(Stored records)

-- ==== Sys2Proof/Machine/Padding.lean ====
section
/-! DEFINITION. Padding and its removal (R200 to R203), and XFER (R204). -/

namespace Sys2Proof.Machine

/-- The number of 0x00 bytes after the 0x80 marker (R200). -/
def padZeros (blockBytes n : Nat) : Nat := blockBytes - 1 - n % blockBytes

/-- `pad` (R200): the marker is always appended. -/
def pad (blockBytes : Nat) (m : List Byte) : List Byte :=
  m ++ 0x80#8 :: List.replicate (padZeros blockBytes m.length) 0x00#8

/-- PAD (R201). -/
def execPad (p : Prim) (s : State) : Result :=
  command p s fun s => withLength s fun n s =>
    if n + (Prim.blockBytes p - n % Prim.blockBytes p) > s.config.msgCap then s.fail .capacityExceeded
    else withBytes inBase n s fun m => (s.emit (pad (Prim.blockBytes p) m)).succeed

/-- UNPAD_LEN (R202): the whole of DIN is the original length. -/
def execUnpadLen (s : State) : Result :=
  command .toy s fun s => withLength s fun n s =>
    let s := s.noteRead .din
    if s.din.toNat > n then s.fail .invalidInputLength
    else withBytes inBase s.din.toNat s fun m => (s.emit m).succeed

/-- The scan of R203 over the `k` bytes from address `lo` on, from the last one down: the number of bytes before
the marker, none where a byte other than 0x00 and 0x80 comes first or no byte is left, and the address of a byte
nothing has written where the scan meets one. -/
def scanMarker (m : Memory) (lo : Nat) : Nat → Except Nat (Option Nat)
  | 0 => .ok none
  | k + 1 =>
    match m.read (lo + k) with
    | none => .error (lo + k)
    | some b => if b = 0x00#8 then scanMarker m lo k else if b = 0x80#8 then .ok (some k) else .ok none

/-- UNPAD_SCAN (R203): the scan looks at the last block only, the copy at the bytes before the marker. -/
def execUnpadScan (p : Prim) (s : State) : Result :=
  command p s fun s => withLength s fun n s =>
    if n = 0 ∨ n % Prim.blockBytes p ≠ 0 then s.fail .invalidInputLength
    else
      match scanMarker s.mem (inBase + (n - Prim.blockBytes p)) (Prim.blockBytes p) with
      | .error a => .fault (s.unwrittenByte a)
      | .ok none => s.fail .ambiguousPaddingRemoval
      | .ok (some k) => withBytes inBase (n - Prim.blockBytes p + k) s fun m => (s.emit m).succeed

/-- XFER (R204). -/
def execXfer (s : State) : Result :=
  command .toy s fun s => withBytes outBase s.lenOut.toNat s fun m => (s.load m s.lenOut).succeed

end Sys2Proof.Machine
end

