/-- R185: the three values of E the source fixes, met by the default TBL and KS; and under the default TBL by every KS
that gives the golden key the subkeys 01011111 and 11111100 (43_key_schedule.md R172). -/
def Obligations.GoldenVector : Prop :=
  (toyEncrypt defaultConfig 0b0111111101#10 0b00000000#8 = 0b00111001#8 ∧
   toyEncrypt defaultConfig 0b0111111101#10 0b00000001#8 = 0b01001101#8 ∧
   toyEncrypt defaultConfig 0b0111111101#10 0b00000010#8 = 0b00110110#8) ∧
  (∀ c : Config, c.tbl = defaultTables → ks c.ks 0b0111111101#10 = (0b01011111#8, 0b11111100#8) →
    goldenVector c = true)

/-- IllegalOperand (code 7, 60_exceptions.md R267) where an operand register has a bit above the operand's width, for
exactly the component commands and widths R267 lists; no other command raises it. FAULT = 0 is the common check before
it. That an unwritten DIN or DIN2 does not stop the command but may be recorded in the model fault, which is why that
field is left open here, is the model's choice, log entry 2. -/
def Obligations.IllegalOperandRefused : Prop :=
  (∀ (i : Instr) (s : State), s.status.fault = false →
    ((i ∈ [.permIp, .permIpinv, .toyEnc, .toyDec] ∧ s.din.extractLsb' 8 24 ≠ 0) ∨
     (i ∈ [.permEp, .permP4, .sbox0, .sbox1, .roundF] ∧ s.din.extractLsb' 4 28 ≠ 0) ∨
     (i = .roundF ∧ s.din2.extractLsb' 8 24 ≠ 0)) →
    ∃ t, exec i s = .next t ∧ t = { s with
      phase := .idle
      status := { s.status with done := true, err := true, errCode := 7, stickyErr := true }
      modelFault := t.modelFault }) ∧
  (∀ (i : Instr) (s t : State), exec i s = .next t → t.status.errCode = 7 →
    (i ∈ [.permIp, .permIpinv, .toyEnc, .toyDec] ∧ s.din.extractLsb' 8 24 ≠ 0) ∨
    (i ∈ [.permEp, .permP4, .sbox0, .sbox1, .roundF] ∧ s.din.extractLsb' 4 28 ≠ 0) ∨
    (i = .roundF ∧ s.din2.extractLsb' 8 24 ≠ 0))

/-! ## Padding and buffer commands -/

/-- R200: `pad` appends 0x80 and then 0x00 bytes, and its length is the least multiple of the block size above the
message's. -/
def Obligations.PadToTheNextMultiple : Prop :=
  ∀ (b : Nat) (m : List Byte), 0 < b →
    (∃ z, z < b ∧ pad b m = m ++ [0x80#8] ++ List.replicate z 0x00#8) ∧
    (pad b m).length % b = 0 ∧ m.length < (pad b m).length ∧
    ∀ n, n % b = 0 → m.length < n → (pad b m).length ≤ n

/-- The result of PAD (45_padding_buffers.md R201): the padded message in OUT_BUF and its length in LEN_OUT. -/
def Obligations.PadCommand : Prop :=
  ∀ (p : Prim) (s : State) (m : List Byte), s.ready p → s.hasMessage m →
    (pad (Prim.blockBytes p) m).length ≤ s.config.msgCap →
    s.emits (pad (Prim.blockBytes p) m) (exec (.pad p) s)

/-- The result of UNPAD_LEN (45_padding_buffers.md R202): the first DIN bytes of the message, all 32 bits of DIN
compared with LEN_IN (log entry 2 for an unwritten DIN). Only those bytes need to have been written. -/
def Obligations.UnpadLenCommand : Prop :=
  ∀ (s : State) (m : List Byte), s.ready .toy → s.lenIn.toNat ≤ s.config.msgCap →
    s.din.toNat ≤ s.lenIn.toNat → m.length = s.din.toNat → s.mem.holds inBase m →
    (s.noteRead .din).emits m (exec .unpadLen s)

/-- R263: UNPAD_SCAN alone raises AmbiguousPaddingRemoval (code 3), and only where the last block ends in no 0x80 marker
followed by 0x00 bytes; a message whose last block does is accepted, and the bytes before the marker are its output. -/
def Obligations.UnpadScanFindsTheMarker : Prop :=
  (∀ (p : Prim) (s : State) (m : List Byte), s.ready p → s.lenIn.toNat ≤ s.config.msgCap → s.hasMessage m →
    m.length ≠ 0 → m.length % Prim.blockBytes p = 0 →
    (∀ (x : List Byte) (z : Nat), z < Prim.blockBytes p → m = x ++ 0x80#8 :: List.replicate z 0x00#8 →
      s.emits x (exec (.unpadScan p) s)) ∧
    ((∀ (x : List Byte) (z : Nat), z < Prim.blockBytes p → m ≠ x ++ 0x80#8 :: List.replicate z 0x00#8) →
      exec (.unpadScan p) s = .next { s with
        phase := .idle
        status := { s.status with done := true, err := true, errCode := 3, stickyErr := true } })) ∧
  (∀ (i : Instr) (s t : State), exec i s = .next t → t.status.errCode = 3 → ∃ p, i = .unpadScan p)

/-- The result of XFER (45_padding_buffers.md R204): the output message in IN_BUF, LEN_OUT in LEN_IN, OUT_BUF's
length and every other byte as before; and in every state of the invariant it completes. -/
def Obligations.XferCommand : Prop :=
  (∀ (s : State) (m : List Byte), s.ready .toy → m.length = s.lenOut.toNat → s.mem.holds outBase m →
    ∃ mem, s.mem.stored mem inBase m ∧
      exec .xfer s = .next { s with
        mem := mem, lenIn := s.lenOut, phase := .idle,
        status := { s.status with done := true, err := false, errCode := 0 } }) ∧
  (∀ s : State, s.Inv → s.ready .toy → ∃ t, exec .xfer s = .next t ∧ t.lenIn = s.lenOut)

/-- The padding laws at the commands (45_padding_buffers.md R205 items 1 and 2): PAD and then XFER and then
UNPAD_SCAN leave the message in OUT_BUF, and so does UNPAD_LEN in its place when DIN holds the message's length (that
an unwritten DIN is recorded and the command goes on is the model's choice, log entry 2). -/
def Obligations.PaddingRoundTrip : Prop :=
  ∀ (p : Prim) (s : State) (m : List Byte), s.ready p → s.config.capWellFormed = true → s.hasMessage m →
    (pad (Prim.blockBytes p) m).length ≤ s.config.msgCap →
    ∃ t1 t2, exec (.pad p) s = .next t1 ∧ exec .xfer t1 = .next t2 ∧
      (∃ t3, exec (.unpadScan p) t2 = .next t3 ∧ t3.status.err = false ∧ t3.lenOut = s.lenIn ∧
        t3.mem.holds outBase m) ∧
      (s.din.toNat = m.length → ∃ t3, exec .unpadLen t2 = .next t3 ∧ t3.status.err = false ∧ t3.lenOut = s.lenIn ∧
        t3.mem.holds outBase m)

/-- R266: CapacityExceeded (code 6) for PAD, UNPAD_LEN, UNPAD_SCAN and every mode command when LEN_IN > MSG_CAP,
before any byte is read, and for PAD when the padded length exceeds MSG_CAP, which is when LEN_IN ≥ MSG_CAP; no
other command raises it. -/
def Obligations.CapacityExceededRefused : Prop :=
  (∀ (i : Instr) (s : State), i.writesOut → s.ready i.prim → s.config.capWellFormed = true →
    (s.lenIn.toNat > s.config.msgCap ∨ (∃ p, i = .pad p) ∧ s.lenIn.toNat ≥ s.config.msgCap) →
    exec i s = .next { s with
      phase := .idle
      status := { s.status with done := true, err := true, errCode := 6, stickyErr := true } }) ∧
  (∀ (i : Instr) (s t : State), exec i s = .next t → t.status.errCode = 6 →
    i.writesOut ∧ (s.lenIn.toNat > s.config.msgCap ∨
      ∃ p, i = .pad p ∧
        s.lenIn.toNat + (Prim.blockBytes p - s.lenIn.toNat % Prim.blockBytes p) > s.config.msgCap))

/-- InvalidInputLength (code 1) in exactly the cases 60_exceptions.md R261 lists, once the checks before it pass; the
length check comes before any read of a key, an IV or a message byte (46_modes.md R222), so no command but UNPAD_LEN,
which reads DIN first, records an unwritten read. That UNPAD_LEN goes on with an unwritten DIN and only records it is
the model's choice, log entry 2. -/
def Obligations.InvalidInputLengthRefused : Prop :=
  (∀ (i : Instr) (s : State), s.ready i.prim → s.lenIn.toNat ≤ s.config.msgCap → lengthInvalid s i →
    exec i s = .next { s with
      phase := .idle
      status := { s.status with done := true, err := true, errCode := 1, stickyErr := true }
      modelFault := if i = .unpadLen then (s.noteRead .din).modelFault else s.modelFault }) ∧
  (∀ (i : Instr) (s t : State), exec i s = .next t → t.status.errCode = 1 → lengthInvalid s i)

/-! ## Modes -/

/-- R76: a toy block is one byte; a production block is 16 consecutive bytes, the first the most significant; a result
block goes back to bytes the same way. The segments of CFB (46_modes.md R228) likewise: 8 consecutive bytes for the
external primitive, and for the toy primitive the two nibbles of a byte, the high one first. -/
def Obligations.BlocksFromBytes : Prop :=
  (∀ m : List Byte, blocksOf 8 m = m ∧ bytesOf (w := 8) m = m) ∧
  (∀ (m : List Byte) (j : Nat) (h : 16 * j + 15 < m.length),
    (blocksOf 128 m)[j]? = some
      (m[16 * j] ++ m[16 * j + 1] ++ m[16 * j + 2] ++ m[16 * j + 3] ++ m[16 * j + 4] ++ m[16 * j + 5] ++
       m[16 * j + 6] ++ m[16 * j + 7] ++ m[16 * j + 8] ++ m[16 * j + 9] ++ m[16 * j + 10] ++ m[16 * j + 11] ++
       m[16 * j + 12] ++ m[16 * j + 13] ++ m[16 * j + 14] ++ m[16 * j + 15])) ∧
  (∀ m : List Byte, m.length % 16 = 0 → bytesOf (blocksOf 128 m) = m) ∧
  (∀ bs : List ExtBlock, blocksOf 128 (bytesOf bs) = bs) ∧
  (∀ (m : List Byte) (j : Nat) (h : 8 * j + 7 < m.length),
    (blocksOf 64 m)[j]? = some
      (m[8 * j] ++ m[8 * j + 1] ++ m[8 * j + 2] ++ m[8 * j + 3] ++ m[8 * j + 4] ++ m[8 * j + 5] ++ m[8 * j + 6] ++
       m[8 * j + 7])) ∧
  (∀ m : List Byte, m.length % 8 = 0 → bytesOf (blocksOf 64 m) = m) ∧
  (∀ xs : List (BitVec 64), blocksOf 64 (bytesOf xs) = xs) ∧
  (∀ (m : List Byte) (i : Nat) (h : i < m.length),
    (nibblesOf m)[2 * i]? = some (m[i].extractLsb' 4 4) ∧ (nibblesOf m)[2 * i + 1]? = some (m[i].extractLsb' 0 4)) ∧
  (∀ (xs : List (BitVec 4)) (i : Nat) (h : 2 * i + 1 < xs.length),
    (bytesOfNibbles xs)[i]? = some (xs[2 * i] ++ xs[2 * i + 1]))

/-- The results of ECB_ENC and ECB_DEC over either primitive (46_modes.md R224, R225): the key is read, the IV is
not. KEY_EXT is its four words, word 0 the most significant (20_memory.md R75). That an unwritten key is recorded and
the command goes on is the model's choice, log entry 2. -/
def Obligations.EcbCommands : Prop :=
  ∀ (s : State) (m : List Byte) (key : ExtBlock), key = s.keyExt.w0 ++ s.keyExt.w1 ++ s.keyExt.w2 ++ s.keyExt.w3 →
    s.hasMessage m → s.lenIn.toNat ≤ s.config.msgCap →
    (s.ready .toy →
      (s.noteKey .toy).emits (m.map (toyEncrypt s.config s.keyToy)) (exec (.ecbEnc .toy) s) ∧
      (s.noteKey .toy).emits (m.map (toyDecrypt s.config s.keyToy)) (exec (.ecbDec .toy) s)) ∧
    (s.ready .ext → m.length % 16 = 0 →
      (s.noteKey .ext).emits (bytesOf ((blocksOf 128 m).map (Config.extEnc key)))
        (exec (.ecbEnc .ext) s) ∧
      (s.noteKey .ext).emits (bytesOf ((blocksOf 128 m).map (Config.extDec key)))
        (exec (.ecbDec .ext) s))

• _Task prompt_
Set the lines down exactly, from the first line of the records to the line where "0 => .ok none" appears, with both ends kept.

• _Solution below_
-- ==== Sys2Proof/Machine/Padding.lean ====
section
/-! DEFINITION. Padding and its removal (R200 to R203), and XFER (R204). -/

namespace Sys2Proof.Machine

/-- The number of 0x00 bytes after the 0x80 marker (R200). -/
def padZeros (blockBytes n : Nat) : Nat := blockBytes - 1 - n % blockBytes

/-- `pad` (R200): the marker is always appended. -/
def pad (blockBytes : Nat) (m : List Byte) : List Byte :=
  m ++ 0x80#8 :: List.replicate (padZeros blockBytes m.length) 0x00#8

/-- PAD (R201). -/
def execPad (p : Prim) (s : State) : Result :=
  command p s fun s => withLength s fun n s =>
    if n + (Prim.blockBytes p - n % Prim.blockBytes p) > s.config.msgCap then s.fail .capacityExceeded
    else withBytes inBase n s fun m => (s.emit (pad (Prim.blockBytes p) m)).succeed

/-- UNPAD_LEN (R202): the whole of DIN is the original length. -/
def execUnpadLen (s : State) : Result :=
  command .toy s fun s => withLength s fun n s =>
    let s := s.noteRead .din
    if s.din.toNat > n then s.fail .invalidInputLength
    else withBytes inBase s.din.toNat s fun m => (s.emit m).succeed

/-- The scan of R203 over the `k` bytes from address `lo` on, from the last one down: the number of bytes before
the marker, none where a byte other than 0x00 and 0x80 comes first or no byte is left, and the address of a byte
nothing has written where the scan meets one. -/
def scanMarker (m : Memory) (lo : Nat) : Nat → Except Nat (Option Nat)
  | 0 => .ok none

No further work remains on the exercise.